Clause 39 of the bill essentially reiterates section 77 of the Public Safety Act, 2002,(27) with the notable difference that that Act requires that the reserve force officer have previously performed the duties of a military judge in order to be named to the panel.
The Supreme Court of Canada has held that the fact that a judge performs his or her duties part-time does not create a reasonable apprehension of bias.(28) However, the judge’s activities outside his or her judicial functions may cause problems.(29) Clause 39 of the bill provides that a part-time military judge may not engage in any business or professional activity that is incompatible with his or her judicial duties (new section 165.223 of the NDA). As well, a part-time military judge may not be the Chief Military Judge (clauses 41 and 42 of the bill).
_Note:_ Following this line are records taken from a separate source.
-- ==== Sys2Proof/Tests/Slice0.lean ====
section
/-! SUPPORT. Tests of the model: the words of spec/30_encoding.md written out bit by bit, the vectors of
spec/95_test_vectors.md one step at a time, the ill-formed terms that WellFormed refuses, and for every statement with
hypotheses a state and operands that meet them. -/

namespace Sys2Proof.Tests

open Sys2Proof.Machine

set_option Elab.async false

/-! Helpers -/

/-- The reset state with registers set. -/
def withRegs (l : List (Nibble × Word)) (s : State) : State := l.foldl (fun s p => s.setReg p.1 p.2) s

/-- The reset state at a program counter. -/
def startAt (pc : Word) (l : List (Nibble × Word)) : State := withRegs l (State.reset.setPc pc)

/-- One step that runs the word `w`. -/
def stepped (w : Nat) (s : State) : Option State :=
  match step (s.withFetchWord 16 w) with
  | .next t => some t
  | .fault _ => none
  | .refused _ => none

/-- Some register, `ov` and `pc` after running `w` at 0x0010. -/
def after (w : Nat) (r : Nibble) (l : List (Nibble × Word)) : Option (Word × Word × Word) :=
  (stepped w ((startAt 0x0010#16 l).setOv 0xAAAA#16)).map (fun t => (t.getReg r, t.ov, t.pc))

/-- A backing store of one block whose first Word is 0x1234, the others 0. -/
def oneBlock : List Byte := [0x12#8, 0x34#8] ++ List.replicate 510 0#8

/-- The reset state of a launch with one block on disk A, disk B absent, and an oracle. -/
def diskState (fail : List Bool) (l : List (Nibble × Word)) : State :=
  withRegs l (State.construct { Launch.default with
    params := { Launch.default.params with storeFail := fail }, storeA := some oneBlock })

/-- The reset state of a launch with a console input. -/
def consoleState (input : List Byte) (l : List (Nibble × Word)) : State :=
  withRegs l (State.construct { Launch.default with
    params := { Launch.default.params with consoleInput := input } })

/-- The firmware of P5. -/
def firmwareP5 : List Word := [0x2104#16, 0x2201#16, 0x0321#16, 0xBEEF#16]

/-- The reset state of a launch with the firmware of P5 and an image of one Word. -/
def firmwareState (l : List (Nibble × Word)) : State :=
  withRegs l (State.construct { Launch.default with
    params := { Launch.default.params with firmware := firmwareP5 }, initImage := [0x2403#16] })

/-! WellFormed: every instruction is well formed; each `require` line refuses an ill-formed launch -/

theorem test_wellformed_every_word : (decode 0xFFFF#16).wellFormed = true := by decide

theorem test_illformed_firmware_too_long :
    ¬ Params.FirmwareFits { Launch.default.params with firmware := List.replicate 65537 0#16 } := by
  show ¬ (List.replicate 65537 (0#16 : Word)).length ≤ 65536
  rw [List.length_replicate]
  decide

theorem test_illformed_image_too_long :
    ¬ Launch.ImageFits { Launch.default with initImage := List.replicate 65537 0#16 } := by
  show ¬ (List.replicate 65537 (0#16 : Word)).length ≤ 65536 - 0
  rw [List.length_replicate]
  decide

theorem test_illformed_ports_shared : ¬ PortMap.Injective { PortMap.default with halt := 9#16 } := by decide

theorem test_illformed_launch_refused :
    State.boot { Launch.default with
      params := { Launch.default.params with portMap := { PortMap.default with halt := 9#16 } } } = none := by
  decide

theorem test_default_launch_valid : Launch.default.Valid := by decide

/-! Decode: a word of every opcode, written out bit by bit from R81 and R85 -/

theorem test_decode_jump : decode 0b0000010100010010#16 = .jump 5 1 2 := by decide
theorem test_decode_readOverflow : decode 0b0001010011111111#16 = .readOverflow 4 15 15 := by decide
theorem test_decode_set : decode 0b0010101011111111#16 = .set 10 15 15 := by decide
theorem test_decode_load : decode 0b0011100111110011#16 = .load 9 15 3 := by decide
theorem test_decode_store : decode 0b0100111100010111#16 = .store 15 1 7 := by decide
theorem test_decode_add : decode 0b0101001100100001#16 = .add 3 2 1 := by decide
theorem test_decode_subtract : decode 0b0110001100100001#16 = .subtract 3 2 1 := by decide
theorem test_decode_multiply : decode 0b0111001100100001#16 = .multiply 3 2 1 := by decide
theorem test_decode_divide : decode 0b1000000100010001#16 = .divide 1 1 1 := by decide
theorem test_decode_shiftLeft : decode 0b1001001011110001#16 = .shiftLeft 2 15 1 := by decide
theorem test_decode_shiftRight : decode 0b1010001010000001#16 = .shiftRight 2 8 1 := by decide
theorem test_decode_logicAnd : decode 0b1011001100100001#16 = .logicAnd 3 2 1 := by decide
theorem test_decode_logicOr : decode 0b1100001100100001#16 = .logicOr 3 2 1 := by decide
theorem test_decode_logicNot : decode 0b1101001111110001#16 = .logicNot 3 15 1 := by decide
theorem test_decode_busRead : decode 0b1110010000000001#16 = .busRead 4 0 1 := by decide
theorem test_decode_busWrite : decode 0b1111111100110010#16 = .busWrite 15 3 2 := by decide

theorem test_table_word : decodeTableWord 16 0xF041 = some (.busWrite 0 4 1) := by decide
theorem test_table_word_too_long : decodeTableWord 32 0xF041 = none := by decide

/-! Instructions: vectors of spec/95_test_vectors.md, at address 0x0010 with `ov = 0xAAAA` before -/

/-- V1. -/
theorem test_jump_taken :
    (stepped 0x0524 (startAt 0x0010#16 [(2, 3#16), (4, 4#16)])).map (fun t => (t.getReg 5, t.pc)) =
      some (0x0011#16, 0x0004#16) := by decide +kernel
/-- V7: the link wraps. -/
theorem test_jump_link_wraps :
    (stepped 0x0512 (startAt 0xFFFF#16 [(1, 1#16), (2, 0x1234#16), (5, 0x9999#16)])).map
      (fun t => (t.getReg 5, t.pc)) = some (0x0000#16, 0x1234#16) := by decide +kernel
/-- V11. -/
theorem test_readOverflow : after 0x14FF 4 [] = some (0xAAAA#16, 0xAAAA#16, 0x0011#16) := by decide +kernel
/-- V13: the high byte is cleared. -/
theorem test_set_clears_high_byte : after 0x2740 7 [(7, 0xFFFF#16)] = some (0x0040#16, 0xAAAA#16, 0x0011#16) := by
  decide +kernel
/-- V14: not sign-extended. -/
theorem test_set_zero_extends : after 0x2AFF 10 [] = some (0x00FF#16, 0xAAAA#16, 0x0011#16) := by decide +kernel
/-- V23: a load of its own word. -/
theorem test_load_own_word : after 0x3101 1 [(1, 0x0010#16)] = some (0x3101#16, 0xAAAA#16, 0x0011#16) := by
  decide +kernel
/-- P5: a load from the firmware. -/
theorem test_load_firmware :
    (stepped 0x3604 ((firmwareState [(4, 3#16)]).setPc 0x0007#16)).map (fun t => t.getReg 6) = some 0xBEEF#16 := by
  decide +kernel
/-- V26. -/
theorem test_store_last_cell :
    (stepped 0x4022 (startAt 0x0010#16 [(2, 0xFFFF#16)])).map (fun t => t.memRead 0xFFFF#16) = some 0xFFFF#16 := by
  decide +kernel
/-- V27: a store to the firmware is discarded. -/
theorem test_store_firmware_discarded :
    (stepped 0x4054 ((firmwareState [(5, 0x77#16), (4, 3#16)]).setPc 0x0006#16)).map
      (fun t => (t.memRead 3#16, t.memRead 4#16)) = some (0xBEEF#16, 0x2403#16) := by decide +kernel
/-- V32 (the source's own example S2). -/
theorem test_add_wraps : after 0x5321 3 [(1, 0xFFFF#16), (2, 1#16)] = some (0#16, 1#16, 0x0011#16) := by
  decide +kernel
/-- V44: the destination is both sources. -/
theorem test_add_in_place : after 0x5111 1 [(1, 0x8001#16)] = some (2#16, 1#16, 0x0011#16) := by decide +kernel
/-- V41: the operand order and the borrow. -/
theorem test_subtract_borrow : after 0x6321 3 [(1, 7#16), (2, 0x64#16)] = some (0xFFA3#16, 0xFFFF#16, 0x0011#16) := by
  decide +kernel
/-- V40. -/
theorem test_subtract_order : after 0x6321 3 [(1, 0x64#16), (2, 7#16)] = some (0x5D#16, 0#16, 0x0011#16) := by
  decide +kernel
/-- V34. -/
theorem test_multiply_high_half :
    after 0x7321 3 [(1, 0xFFFF#16), (2, 0xFFFF#16)] = some (1#16, 0xFFFE#16, 0x0011#16) := by decide +kernel
/-- V49. -/
theorem test_multiply_square : after 0x7311 3 [(1, 0x1234#16)] = some (0x5A90#16, 0x014B#16, 0x0011#16) := by
  decide +kernel
/-- V40. -/
theorem test_divide_order : after 0x8321 3 [(1, 0x64#16), (2, 7#16)] = some (0x0E#16, 0#16, 0x0011#16) := by
  decide +kernel
/-- V47: zero by zero. -/
theorem test_divide_by_zero : after 0x8111 1 [] = some (0xFFFF#16, 0xFFFF#16, 0x0011#16) := by decide +kernel
/-- V51. -/
theorem test_shiftLeft : after 0x9211 2 [(1, 0xABCD#16)] = some (0x579A#16, 0xAAAA#16, 0x0011#16) := by
  decide +kernel
/-- V59: the amount is the literal, not a register. -/
theorem test_shiftLeft_literal :
    after 0x9181 1 [(1, 0x12#16), (8, 3#16)] = some (0x1200#16, 0xAAAA#16, 0x0011#16) := by decide +kernel
/-- V55: logical. -/
theorem test_shiftRight_logical : after 0xA111 1 [(1, 0x8000#16)] = some (0x4000#16, 0xAAAA#16, 0x0011#16) := by
  decide +kernel
/-- V54. -/
theorem test_shiftRight_fifteen : after 0xA2F1 2 [(1, 0xABCD#16)] = some (1#16, 0xAAAA#16, 0x0011#16) := by
  decide +kernel
/-- V64. -/
theorem test_logicAnd :
    after 0xB321 3 [(1, 0xF0F0#16), (2, 0x3C3C#16)] = some (0x3030#16, 0xAAAA#16, 0x0011#16) := by decide +kernel
/-- V64. -/
theorem test_logicOr :
    after 0xC321 3 [(1, 0xF0F0#16), (2, 0x3C3C#16)] = some (0xFCFC#16, 0xAAAA#16, 0x0011#16) := by decide +kernel
/-- V68, with the unused field 0xF. -/
theorem test_logicNot : after 0xD3F1 3 [(1, 0x1200#16)] = some (0xEDFF#16, 0xAAAA#16, 0x0011#16) := by decide +kernel
/-- V72: a 0xFF byte is not end-of-stream. -/
theorem test_busRead_console_byte :
    (stepped 0xE401 (consoleState [0xFF#8] [])).map (fun t => (t.getReg 4, t.conInPos)) = some (0x00FF#16, 1) := by
  decide +kernel
/-- V84, in small: 512 bytes are one block. -/
theorem test_busRead_block_count :
    (stepped 0xE401 (diskState [] [(1, 2#16)])).map (fun t => t.getReg 4) = some 1#16 := by decide +kernel
/-- V78. -/
theorem test_busWrite_halts :
    (stepped 0xF022 (startAt 0x0007#16 [(2, 1#16)])).map (fun t => (t.run, t.pc)) = some (.halted, 0x0008#16) := by
  decide +kernel
/-- V76. -/
theorem test_busWrite_console :
    (stepped 0xF041 (startAt 0x0010#16 [(4, 0x0148#16)])).map (fun t => t.conOut) = some [0x48#8] := by decide +kernel
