-- ==== Sys2Proof/Tests/Slice0.lean ====
section
/-! SUPPORT. Tests: the checks refuse ill-formed values, codes written out from spec/30_encoding.md decode, one or two
vectors of spec/95_test_vectors.md for each instruction, and a witness for the hypotheses of each statement. -/

namespace Sys2Proof.Tests

open Sys2Proof.Machine

/-- What holds of the next state, if there is one. -/
def onNext (o : Host.Outcome State Fault Refusal) (f : State → Bool) : Bool :=
  match o with
  | .next t => f t
  | _ => false

/-- A machine with the given image configured (WIDTH, HEIGHT, STRIDE) and SRC_LEN, OUT_CAP. -/
def configured (w h stride srcLen outCap : Nat) : State :=
  { State.reset with
    width := w, height := h, stride := stride
    params := { Params.default with srcLen := srcLen, outCap := outCap } }

/-- A job of the image running at a position and a micro-operation. -/
def running (w h stride r c : Nat) (ch : Fin 2) (u : BitVec 7) : State :=
  { configured w h stride 1024 1024 with
    jobState := .busy, trow := r, tcol := c, ch := ch, upc := u, lease := true
    job := { Job.empty with
      image := (configured w h stride 1024 1024).image, len := (configured w h stride 1024 1024).outLen } }

/-- Endpoints and one sample in every lane. -/
def quantizing (x lo hi : Byte) : State :=
  { State.reset with blk := Vector.replicate 16 x, minr := lo, maxr := hi }

/-- A machine with one access of the host pending. -/
def pending (s : State) (op : HostOp) : State := { s with inbox := [⟨0, op⟩] }

/-! ### The checks refuse ill-formed values -/

theorem test_upcWellFormed_refuses_op7 : upcWellFormed 0b1110000#7 = false := by decide
theorem test_upcWellFormed_refuses_lane_of_pack : upcWellFormed 0b1000001#7 = false := by decide
theorem test_upcWellFormed_takes_quant_15 : upcWellFormed 0b0111111#7 = true := by decide
theorem test_ctrlWellFormed_refuses : ([0, 3, 4, 5, 257].map ctrlWellFormed) = List.replicate 5 false := by decide
theorem test_params_wellFormed_refuses_no_worker :
    Params.wellFormed { Params.default with workers := 0 } = false := by decide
In addition, under clause 39 of the bill, the name of a reserve military judge will be removed from the panel on retirement (new subsection 165.221(2) of the NDA).
Clause 40 of the bill expressly grants military judges protection from civil liability.(30)
Under the present rules, in the case of a General Court Martial or Disciplinary Court Martial, the court martial panel pronounces the verdict(31) and the judge presiding at the court martial determines the sentence.(32)
The panel’s decisions are made by majority vote of its members.(33) Given that a guilty verdict may have serious consequences, clause 52 of the bill institutes the unanimous vote rule for decisions of a court martial panel in respect of a finding of guilty or not guilty, unfitness to stand trial or not responsible on account of mental disorder.(34) The unanimous vote rule would help to create a climate more conducive to discussion, in which the members would pay more attention to the minority opinion.(35)
Clause 53 of the bill provides that if the members of a panel are unable to agree on a finding, the military judge presiding at the court martial may discharge the panel. The Court Martial Administrator will then convene a new court martial.
Clause 47 of the bill provides that proceedings before military judges, including proceedings relating to release from custody and sentencing, and courts martial, will be public proceedings (new subsection 180(1) of the NDA).
New subsection 180(2) of the NDA adds two situations in which a court martial and a military judge may order that the public be excluded: cases that may cause injury to national defence or national security.
A person who appeals a decision of a court martial to the Court Martial Appeal Court or the Supreme Court of Canada may ask the Appeal Committee to have the DDCS provide him or her with the services of counsel. The Appeal Committee is mentioned only in the QR&O, and not in the NDA.(36)
New section 249.211 of the NDA refers expressly to the Appeal Committee.(37) As well, the QR&O provides that the Committee, which is composed of two members, makes decisions by unanimous vote.(38) Justice Lamer recommended that the QR&O be amended to provide, among other things, that the Committee be composed of three members and that its decisions be made by majority vote.(39)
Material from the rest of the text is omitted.